- _Brief_
Return the lines below in which the string "from" occurs.

----------

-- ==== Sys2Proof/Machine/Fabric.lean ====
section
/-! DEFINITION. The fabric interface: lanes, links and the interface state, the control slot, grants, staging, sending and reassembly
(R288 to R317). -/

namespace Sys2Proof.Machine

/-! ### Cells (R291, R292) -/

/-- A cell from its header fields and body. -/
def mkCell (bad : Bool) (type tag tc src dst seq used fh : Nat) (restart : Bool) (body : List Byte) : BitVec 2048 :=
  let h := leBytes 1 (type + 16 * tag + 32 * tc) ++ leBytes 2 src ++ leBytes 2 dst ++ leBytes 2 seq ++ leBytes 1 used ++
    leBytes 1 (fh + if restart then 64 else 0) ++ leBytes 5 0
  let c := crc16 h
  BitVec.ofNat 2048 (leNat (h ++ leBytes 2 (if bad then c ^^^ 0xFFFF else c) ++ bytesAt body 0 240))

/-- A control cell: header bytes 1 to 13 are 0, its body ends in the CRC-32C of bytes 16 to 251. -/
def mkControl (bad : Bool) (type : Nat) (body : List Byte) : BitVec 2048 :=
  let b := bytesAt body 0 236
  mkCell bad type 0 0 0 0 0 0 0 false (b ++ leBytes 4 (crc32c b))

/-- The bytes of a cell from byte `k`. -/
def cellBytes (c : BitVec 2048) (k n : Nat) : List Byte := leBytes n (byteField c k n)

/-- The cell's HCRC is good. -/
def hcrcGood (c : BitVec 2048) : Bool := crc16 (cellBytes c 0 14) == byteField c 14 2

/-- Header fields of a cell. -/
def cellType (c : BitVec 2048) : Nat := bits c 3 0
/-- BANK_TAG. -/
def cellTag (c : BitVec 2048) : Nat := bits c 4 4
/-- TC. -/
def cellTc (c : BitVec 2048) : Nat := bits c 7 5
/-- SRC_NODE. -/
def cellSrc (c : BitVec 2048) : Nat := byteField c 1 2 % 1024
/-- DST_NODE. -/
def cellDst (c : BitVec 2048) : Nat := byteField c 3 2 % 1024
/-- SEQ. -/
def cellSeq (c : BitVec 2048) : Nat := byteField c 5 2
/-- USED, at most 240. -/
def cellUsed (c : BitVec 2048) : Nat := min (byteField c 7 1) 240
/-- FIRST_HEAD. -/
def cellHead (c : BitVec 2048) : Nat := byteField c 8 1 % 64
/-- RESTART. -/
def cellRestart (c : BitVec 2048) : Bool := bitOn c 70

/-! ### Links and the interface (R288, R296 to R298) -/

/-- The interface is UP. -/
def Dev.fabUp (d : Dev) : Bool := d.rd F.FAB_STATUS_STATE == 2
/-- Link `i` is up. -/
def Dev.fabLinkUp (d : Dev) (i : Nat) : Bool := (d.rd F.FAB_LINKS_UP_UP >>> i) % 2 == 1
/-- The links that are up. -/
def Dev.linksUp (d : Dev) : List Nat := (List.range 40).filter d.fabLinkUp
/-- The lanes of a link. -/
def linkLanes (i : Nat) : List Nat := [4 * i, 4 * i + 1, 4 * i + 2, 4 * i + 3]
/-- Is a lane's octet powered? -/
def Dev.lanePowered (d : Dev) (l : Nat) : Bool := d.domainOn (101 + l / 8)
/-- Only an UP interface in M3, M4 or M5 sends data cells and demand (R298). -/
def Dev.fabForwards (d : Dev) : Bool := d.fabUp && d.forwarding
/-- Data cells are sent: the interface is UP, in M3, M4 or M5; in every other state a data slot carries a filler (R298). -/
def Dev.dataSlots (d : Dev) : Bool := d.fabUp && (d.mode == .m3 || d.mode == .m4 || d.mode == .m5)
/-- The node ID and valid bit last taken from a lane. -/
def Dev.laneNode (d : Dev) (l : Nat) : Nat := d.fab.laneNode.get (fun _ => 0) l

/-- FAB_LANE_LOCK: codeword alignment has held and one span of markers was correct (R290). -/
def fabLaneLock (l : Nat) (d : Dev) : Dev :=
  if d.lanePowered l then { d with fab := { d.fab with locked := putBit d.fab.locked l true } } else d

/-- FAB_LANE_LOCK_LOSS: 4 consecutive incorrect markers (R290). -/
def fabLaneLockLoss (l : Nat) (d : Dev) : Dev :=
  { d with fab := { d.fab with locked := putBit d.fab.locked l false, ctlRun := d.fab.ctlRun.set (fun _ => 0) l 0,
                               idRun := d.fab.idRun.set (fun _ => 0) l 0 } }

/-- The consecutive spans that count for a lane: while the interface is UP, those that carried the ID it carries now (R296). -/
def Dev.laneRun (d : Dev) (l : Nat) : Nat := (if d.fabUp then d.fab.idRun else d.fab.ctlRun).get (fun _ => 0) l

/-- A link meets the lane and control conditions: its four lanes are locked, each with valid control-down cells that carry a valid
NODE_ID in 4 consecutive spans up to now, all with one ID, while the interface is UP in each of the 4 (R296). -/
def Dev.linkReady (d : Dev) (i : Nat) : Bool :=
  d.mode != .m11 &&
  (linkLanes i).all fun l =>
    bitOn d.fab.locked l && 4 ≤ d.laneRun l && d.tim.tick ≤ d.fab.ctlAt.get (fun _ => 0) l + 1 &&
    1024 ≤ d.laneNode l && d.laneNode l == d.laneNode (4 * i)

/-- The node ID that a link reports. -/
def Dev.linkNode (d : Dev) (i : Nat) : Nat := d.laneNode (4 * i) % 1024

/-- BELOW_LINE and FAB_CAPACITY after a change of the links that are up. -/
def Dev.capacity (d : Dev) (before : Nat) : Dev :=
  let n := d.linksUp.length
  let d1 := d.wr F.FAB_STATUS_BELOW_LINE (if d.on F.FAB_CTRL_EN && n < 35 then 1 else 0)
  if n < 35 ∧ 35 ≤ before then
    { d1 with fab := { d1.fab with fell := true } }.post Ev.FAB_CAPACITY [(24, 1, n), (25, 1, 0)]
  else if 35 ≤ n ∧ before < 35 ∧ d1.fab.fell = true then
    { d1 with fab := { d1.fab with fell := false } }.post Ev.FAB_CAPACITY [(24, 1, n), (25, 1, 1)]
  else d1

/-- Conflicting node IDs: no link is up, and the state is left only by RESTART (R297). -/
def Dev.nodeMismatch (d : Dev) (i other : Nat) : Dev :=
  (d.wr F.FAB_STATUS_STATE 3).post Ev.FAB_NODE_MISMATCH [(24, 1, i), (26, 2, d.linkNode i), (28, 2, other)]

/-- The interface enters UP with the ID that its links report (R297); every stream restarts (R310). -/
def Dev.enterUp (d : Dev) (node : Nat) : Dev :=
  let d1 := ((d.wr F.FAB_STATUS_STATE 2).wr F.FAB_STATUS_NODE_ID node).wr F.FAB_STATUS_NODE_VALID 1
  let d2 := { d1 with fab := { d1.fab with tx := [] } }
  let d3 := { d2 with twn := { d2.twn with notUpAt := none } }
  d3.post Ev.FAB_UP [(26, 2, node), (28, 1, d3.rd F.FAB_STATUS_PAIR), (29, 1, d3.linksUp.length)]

----------

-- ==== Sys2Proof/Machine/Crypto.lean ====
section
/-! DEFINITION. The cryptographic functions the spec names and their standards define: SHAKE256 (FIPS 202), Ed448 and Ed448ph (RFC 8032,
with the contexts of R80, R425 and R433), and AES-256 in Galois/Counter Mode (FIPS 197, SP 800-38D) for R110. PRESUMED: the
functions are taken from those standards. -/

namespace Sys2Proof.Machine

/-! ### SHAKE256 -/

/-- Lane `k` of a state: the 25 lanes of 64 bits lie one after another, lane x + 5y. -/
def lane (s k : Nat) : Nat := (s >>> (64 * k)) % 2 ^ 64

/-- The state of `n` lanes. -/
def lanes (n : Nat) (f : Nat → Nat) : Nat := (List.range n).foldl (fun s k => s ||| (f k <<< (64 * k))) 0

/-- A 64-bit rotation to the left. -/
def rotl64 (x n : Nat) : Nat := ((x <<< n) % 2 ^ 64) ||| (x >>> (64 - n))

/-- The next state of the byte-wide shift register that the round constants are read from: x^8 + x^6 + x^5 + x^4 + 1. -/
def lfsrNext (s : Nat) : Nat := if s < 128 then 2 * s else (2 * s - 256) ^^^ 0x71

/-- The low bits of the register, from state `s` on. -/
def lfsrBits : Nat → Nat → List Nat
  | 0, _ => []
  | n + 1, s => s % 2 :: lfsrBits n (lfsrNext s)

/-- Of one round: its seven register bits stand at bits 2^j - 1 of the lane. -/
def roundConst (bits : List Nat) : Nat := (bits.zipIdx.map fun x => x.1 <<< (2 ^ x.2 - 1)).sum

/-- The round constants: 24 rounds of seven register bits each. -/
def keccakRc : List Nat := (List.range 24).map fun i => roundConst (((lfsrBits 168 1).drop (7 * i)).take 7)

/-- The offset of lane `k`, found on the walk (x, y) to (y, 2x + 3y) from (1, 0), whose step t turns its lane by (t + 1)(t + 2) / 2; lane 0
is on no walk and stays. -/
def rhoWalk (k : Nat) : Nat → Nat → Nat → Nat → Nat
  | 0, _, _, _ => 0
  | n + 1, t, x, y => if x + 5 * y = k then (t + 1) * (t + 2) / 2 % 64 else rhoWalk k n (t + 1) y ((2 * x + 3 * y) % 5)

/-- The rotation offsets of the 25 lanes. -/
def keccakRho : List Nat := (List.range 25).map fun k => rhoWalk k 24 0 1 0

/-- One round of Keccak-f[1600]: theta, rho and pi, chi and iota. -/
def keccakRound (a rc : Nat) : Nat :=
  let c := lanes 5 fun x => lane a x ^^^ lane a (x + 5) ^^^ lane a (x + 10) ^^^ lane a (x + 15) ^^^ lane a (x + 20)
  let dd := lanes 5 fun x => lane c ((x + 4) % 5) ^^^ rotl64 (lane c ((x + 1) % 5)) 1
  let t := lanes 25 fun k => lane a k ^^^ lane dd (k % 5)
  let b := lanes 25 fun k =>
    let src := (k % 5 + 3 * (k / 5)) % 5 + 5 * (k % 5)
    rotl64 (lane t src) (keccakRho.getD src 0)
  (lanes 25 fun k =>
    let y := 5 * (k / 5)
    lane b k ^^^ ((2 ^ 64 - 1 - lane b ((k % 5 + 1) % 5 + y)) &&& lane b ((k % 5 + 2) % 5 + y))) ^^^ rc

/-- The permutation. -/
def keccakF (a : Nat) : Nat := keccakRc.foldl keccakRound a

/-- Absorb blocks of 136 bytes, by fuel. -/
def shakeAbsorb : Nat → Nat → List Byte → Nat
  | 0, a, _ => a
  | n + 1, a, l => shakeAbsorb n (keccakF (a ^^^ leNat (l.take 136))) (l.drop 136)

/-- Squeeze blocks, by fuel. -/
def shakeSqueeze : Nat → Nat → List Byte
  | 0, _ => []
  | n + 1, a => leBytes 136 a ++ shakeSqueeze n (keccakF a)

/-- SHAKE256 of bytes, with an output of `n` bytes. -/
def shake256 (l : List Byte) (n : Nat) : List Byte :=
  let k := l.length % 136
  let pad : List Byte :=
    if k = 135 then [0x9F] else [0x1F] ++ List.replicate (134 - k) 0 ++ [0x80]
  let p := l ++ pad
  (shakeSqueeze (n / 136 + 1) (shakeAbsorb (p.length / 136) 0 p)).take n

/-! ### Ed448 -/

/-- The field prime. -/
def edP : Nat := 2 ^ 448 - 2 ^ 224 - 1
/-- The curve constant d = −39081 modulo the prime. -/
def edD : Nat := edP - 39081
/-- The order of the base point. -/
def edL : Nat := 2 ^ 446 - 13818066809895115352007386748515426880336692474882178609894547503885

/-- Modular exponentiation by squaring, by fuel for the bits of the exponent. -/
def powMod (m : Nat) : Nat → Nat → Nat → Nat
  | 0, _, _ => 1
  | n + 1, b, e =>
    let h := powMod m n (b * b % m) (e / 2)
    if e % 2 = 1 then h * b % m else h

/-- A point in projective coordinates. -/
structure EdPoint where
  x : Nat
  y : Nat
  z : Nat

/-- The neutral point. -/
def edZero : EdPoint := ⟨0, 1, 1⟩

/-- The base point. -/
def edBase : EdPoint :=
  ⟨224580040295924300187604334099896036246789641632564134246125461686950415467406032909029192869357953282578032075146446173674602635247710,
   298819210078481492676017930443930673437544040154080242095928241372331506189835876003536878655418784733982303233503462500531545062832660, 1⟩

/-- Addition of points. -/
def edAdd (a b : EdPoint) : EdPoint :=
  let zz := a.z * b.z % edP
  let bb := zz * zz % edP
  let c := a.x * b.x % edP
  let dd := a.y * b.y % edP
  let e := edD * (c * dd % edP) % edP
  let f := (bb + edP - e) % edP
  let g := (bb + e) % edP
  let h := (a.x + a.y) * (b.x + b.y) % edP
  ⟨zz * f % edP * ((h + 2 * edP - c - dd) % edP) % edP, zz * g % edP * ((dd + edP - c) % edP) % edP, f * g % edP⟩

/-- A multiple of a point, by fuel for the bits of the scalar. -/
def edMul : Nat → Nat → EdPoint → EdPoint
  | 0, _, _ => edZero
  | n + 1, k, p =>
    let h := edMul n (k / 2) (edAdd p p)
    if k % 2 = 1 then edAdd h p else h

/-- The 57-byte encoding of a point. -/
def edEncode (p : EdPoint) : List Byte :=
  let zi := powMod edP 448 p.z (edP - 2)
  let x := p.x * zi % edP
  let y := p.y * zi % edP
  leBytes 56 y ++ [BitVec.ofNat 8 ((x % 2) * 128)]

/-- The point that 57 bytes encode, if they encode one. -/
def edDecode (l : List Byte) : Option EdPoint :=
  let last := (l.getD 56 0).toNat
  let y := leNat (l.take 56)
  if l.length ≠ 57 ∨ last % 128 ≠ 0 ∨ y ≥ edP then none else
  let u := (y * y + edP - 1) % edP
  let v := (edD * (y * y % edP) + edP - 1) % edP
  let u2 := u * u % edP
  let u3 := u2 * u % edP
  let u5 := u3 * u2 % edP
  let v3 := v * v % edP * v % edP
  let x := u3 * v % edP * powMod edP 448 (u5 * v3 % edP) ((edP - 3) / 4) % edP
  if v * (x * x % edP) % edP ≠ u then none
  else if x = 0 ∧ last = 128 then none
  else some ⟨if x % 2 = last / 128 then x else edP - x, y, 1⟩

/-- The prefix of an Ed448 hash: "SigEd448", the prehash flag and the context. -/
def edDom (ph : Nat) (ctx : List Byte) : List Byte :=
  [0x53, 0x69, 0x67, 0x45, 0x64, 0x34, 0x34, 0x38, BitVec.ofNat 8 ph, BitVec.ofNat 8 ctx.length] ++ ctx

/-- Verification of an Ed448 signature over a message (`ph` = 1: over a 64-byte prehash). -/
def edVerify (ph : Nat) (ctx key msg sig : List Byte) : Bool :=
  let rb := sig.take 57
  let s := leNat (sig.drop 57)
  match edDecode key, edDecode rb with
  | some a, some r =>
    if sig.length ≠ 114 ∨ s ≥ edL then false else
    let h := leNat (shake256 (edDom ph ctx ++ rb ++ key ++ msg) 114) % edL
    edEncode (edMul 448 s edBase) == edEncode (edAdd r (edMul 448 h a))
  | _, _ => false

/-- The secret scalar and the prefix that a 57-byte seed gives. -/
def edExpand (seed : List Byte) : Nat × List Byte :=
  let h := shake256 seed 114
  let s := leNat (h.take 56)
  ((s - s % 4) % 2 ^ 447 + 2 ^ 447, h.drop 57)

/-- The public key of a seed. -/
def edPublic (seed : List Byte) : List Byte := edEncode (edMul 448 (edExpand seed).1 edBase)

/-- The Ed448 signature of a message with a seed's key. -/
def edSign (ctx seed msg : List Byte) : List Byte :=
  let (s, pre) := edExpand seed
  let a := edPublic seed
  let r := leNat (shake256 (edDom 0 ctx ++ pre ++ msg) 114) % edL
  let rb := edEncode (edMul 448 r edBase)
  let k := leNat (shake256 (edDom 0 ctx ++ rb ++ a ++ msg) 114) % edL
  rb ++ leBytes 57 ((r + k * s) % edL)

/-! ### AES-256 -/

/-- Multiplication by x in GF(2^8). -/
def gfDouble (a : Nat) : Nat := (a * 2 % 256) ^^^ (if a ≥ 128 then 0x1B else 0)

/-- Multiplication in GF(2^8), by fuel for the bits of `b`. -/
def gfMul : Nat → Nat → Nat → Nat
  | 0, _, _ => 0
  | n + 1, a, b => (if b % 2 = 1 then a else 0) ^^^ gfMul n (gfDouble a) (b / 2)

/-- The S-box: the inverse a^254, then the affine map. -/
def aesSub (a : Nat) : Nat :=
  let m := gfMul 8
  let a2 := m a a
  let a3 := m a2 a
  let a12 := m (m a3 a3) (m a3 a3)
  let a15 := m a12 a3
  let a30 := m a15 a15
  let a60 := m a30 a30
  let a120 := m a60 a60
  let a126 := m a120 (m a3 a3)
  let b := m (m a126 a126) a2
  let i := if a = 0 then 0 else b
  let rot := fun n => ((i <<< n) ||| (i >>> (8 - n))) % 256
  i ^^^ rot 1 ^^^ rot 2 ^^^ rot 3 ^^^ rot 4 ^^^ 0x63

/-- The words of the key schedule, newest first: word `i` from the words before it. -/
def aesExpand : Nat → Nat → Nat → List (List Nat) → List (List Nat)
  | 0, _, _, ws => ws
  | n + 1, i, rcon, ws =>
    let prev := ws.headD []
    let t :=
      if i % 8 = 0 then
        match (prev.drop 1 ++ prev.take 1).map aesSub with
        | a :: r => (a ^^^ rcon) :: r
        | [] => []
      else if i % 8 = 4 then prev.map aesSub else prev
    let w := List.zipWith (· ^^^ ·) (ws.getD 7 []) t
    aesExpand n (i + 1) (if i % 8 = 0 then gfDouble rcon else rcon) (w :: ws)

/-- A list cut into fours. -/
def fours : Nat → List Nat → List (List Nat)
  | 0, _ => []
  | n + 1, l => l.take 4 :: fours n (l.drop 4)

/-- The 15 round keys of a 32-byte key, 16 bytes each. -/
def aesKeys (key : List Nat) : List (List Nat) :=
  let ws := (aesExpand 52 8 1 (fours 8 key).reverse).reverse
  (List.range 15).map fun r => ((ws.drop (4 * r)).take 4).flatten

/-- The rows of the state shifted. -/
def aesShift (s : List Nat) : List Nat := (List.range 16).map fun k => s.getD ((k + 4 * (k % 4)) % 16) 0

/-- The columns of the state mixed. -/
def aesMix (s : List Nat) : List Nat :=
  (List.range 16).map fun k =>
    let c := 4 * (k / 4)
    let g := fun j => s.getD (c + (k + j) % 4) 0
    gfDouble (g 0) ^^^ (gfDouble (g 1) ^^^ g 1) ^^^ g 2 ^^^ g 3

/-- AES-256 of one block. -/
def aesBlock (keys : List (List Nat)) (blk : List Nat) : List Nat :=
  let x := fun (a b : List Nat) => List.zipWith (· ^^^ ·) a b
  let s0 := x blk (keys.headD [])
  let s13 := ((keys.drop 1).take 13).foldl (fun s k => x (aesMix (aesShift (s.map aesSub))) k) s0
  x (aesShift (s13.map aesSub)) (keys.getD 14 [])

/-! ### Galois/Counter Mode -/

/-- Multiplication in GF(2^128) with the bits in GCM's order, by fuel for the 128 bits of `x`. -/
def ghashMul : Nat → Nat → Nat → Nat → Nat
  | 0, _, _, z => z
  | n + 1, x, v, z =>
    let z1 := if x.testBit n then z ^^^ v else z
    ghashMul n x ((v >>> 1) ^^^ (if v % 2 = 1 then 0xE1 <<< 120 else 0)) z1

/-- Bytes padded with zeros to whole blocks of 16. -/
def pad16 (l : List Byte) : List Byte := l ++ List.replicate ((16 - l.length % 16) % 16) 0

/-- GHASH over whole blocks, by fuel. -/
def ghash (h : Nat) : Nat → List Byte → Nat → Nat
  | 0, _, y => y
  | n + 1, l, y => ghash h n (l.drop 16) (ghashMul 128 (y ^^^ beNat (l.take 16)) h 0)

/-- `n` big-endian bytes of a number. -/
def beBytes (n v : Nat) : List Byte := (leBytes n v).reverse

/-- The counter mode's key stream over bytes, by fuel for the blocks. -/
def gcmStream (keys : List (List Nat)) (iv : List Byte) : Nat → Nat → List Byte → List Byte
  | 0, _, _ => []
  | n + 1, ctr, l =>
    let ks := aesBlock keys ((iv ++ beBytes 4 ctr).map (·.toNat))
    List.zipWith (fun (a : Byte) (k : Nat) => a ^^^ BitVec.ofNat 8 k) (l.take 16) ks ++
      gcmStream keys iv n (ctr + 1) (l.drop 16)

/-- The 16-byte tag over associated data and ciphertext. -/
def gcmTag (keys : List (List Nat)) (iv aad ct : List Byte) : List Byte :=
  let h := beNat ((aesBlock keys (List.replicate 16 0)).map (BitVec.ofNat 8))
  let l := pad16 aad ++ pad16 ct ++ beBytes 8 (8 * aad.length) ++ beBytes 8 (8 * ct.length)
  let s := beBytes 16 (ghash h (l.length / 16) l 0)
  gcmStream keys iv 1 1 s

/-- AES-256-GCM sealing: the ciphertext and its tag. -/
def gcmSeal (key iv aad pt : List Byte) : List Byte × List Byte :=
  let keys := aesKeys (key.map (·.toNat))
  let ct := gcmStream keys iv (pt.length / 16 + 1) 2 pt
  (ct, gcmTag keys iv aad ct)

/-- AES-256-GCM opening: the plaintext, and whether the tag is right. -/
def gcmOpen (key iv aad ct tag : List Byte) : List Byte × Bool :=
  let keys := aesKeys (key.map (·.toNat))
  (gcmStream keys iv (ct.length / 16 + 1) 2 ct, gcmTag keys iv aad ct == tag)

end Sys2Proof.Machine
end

----------

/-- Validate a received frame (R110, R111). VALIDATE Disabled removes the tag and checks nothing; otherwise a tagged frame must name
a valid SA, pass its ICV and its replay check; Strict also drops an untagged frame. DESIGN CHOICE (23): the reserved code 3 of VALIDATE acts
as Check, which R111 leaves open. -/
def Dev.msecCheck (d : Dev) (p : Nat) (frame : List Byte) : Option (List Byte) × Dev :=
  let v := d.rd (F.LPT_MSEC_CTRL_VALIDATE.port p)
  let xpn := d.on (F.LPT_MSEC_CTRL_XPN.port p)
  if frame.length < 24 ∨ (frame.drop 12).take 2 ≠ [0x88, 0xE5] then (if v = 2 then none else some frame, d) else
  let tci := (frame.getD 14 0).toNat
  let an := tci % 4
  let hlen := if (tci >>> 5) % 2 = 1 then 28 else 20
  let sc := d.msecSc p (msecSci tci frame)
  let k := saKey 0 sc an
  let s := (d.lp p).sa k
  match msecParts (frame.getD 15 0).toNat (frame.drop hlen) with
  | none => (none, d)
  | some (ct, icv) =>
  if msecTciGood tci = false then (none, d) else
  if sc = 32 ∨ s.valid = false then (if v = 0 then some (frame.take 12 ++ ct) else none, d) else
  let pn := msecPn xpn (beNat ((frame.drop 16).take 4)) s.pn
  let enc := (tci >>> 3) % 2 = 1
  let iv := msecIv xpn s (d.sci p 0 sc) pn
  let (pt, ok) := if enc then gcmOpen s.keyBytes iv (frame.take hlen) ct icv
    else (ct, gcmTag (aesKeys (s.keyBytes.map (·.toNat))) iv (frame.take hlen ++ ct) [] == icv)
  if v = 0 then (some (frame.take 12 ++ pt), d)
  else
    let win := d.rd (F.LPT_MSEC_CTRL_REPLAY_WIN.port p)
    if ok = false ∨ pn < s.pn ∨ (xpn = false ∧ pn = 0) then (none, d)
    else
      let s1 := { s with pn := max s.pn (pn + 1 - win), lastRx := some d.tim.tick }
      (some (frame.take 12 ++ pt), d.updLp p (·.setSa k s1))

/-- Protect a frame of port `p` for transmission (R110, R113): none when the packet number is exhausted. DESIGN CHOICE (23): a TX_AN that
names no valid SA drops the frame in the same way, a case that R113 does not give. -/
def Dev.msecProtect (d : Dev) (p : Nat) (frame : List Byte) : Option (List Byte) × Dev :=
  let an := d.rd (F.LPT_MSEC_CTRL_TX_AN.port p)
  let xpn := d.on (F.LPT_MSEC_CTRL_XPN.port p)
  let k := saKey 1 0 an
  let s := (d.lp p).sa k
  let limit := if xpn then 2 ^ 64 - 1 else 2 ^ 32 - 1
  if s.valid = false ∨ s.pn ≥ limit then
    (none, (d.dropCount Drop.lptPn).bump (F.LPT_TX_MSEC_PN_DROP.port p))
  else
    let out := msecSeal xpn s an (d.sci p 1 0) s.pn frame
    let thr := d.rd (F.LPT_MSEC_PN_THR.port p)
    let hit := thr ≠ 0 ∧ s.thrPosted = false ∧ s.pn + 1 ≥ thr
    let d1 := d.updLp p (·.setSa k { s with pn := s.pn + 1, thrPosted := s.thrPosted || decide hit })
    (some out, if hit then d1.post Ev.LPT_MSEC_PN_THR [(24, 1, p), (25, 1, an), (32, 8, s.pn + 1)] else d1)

----------

- _Solved exercise_
/-- A cell from its header fields and body. -/
/-- The bytes of a cell from byte `k`. -/
/-- The node ID and valid bit last taken from a lane. -/
functions are taken from those standards. -/
/-- The next state of the byte-wide shift register that the round constants are read from: x^8 + x^6 + x^5 + x^4 + 1. -/
/-- The low bits of the register, from state `s` on. -/
/-- The offset of lane `k`, found on the walk (x, y) to (y, 2x + 3y) from (1, 0), whose step t turns its lane by (t + 1)(t + 2) / 2; lane 0
/-- The words of the key schedule, newest first: word `i` from the words before it. -/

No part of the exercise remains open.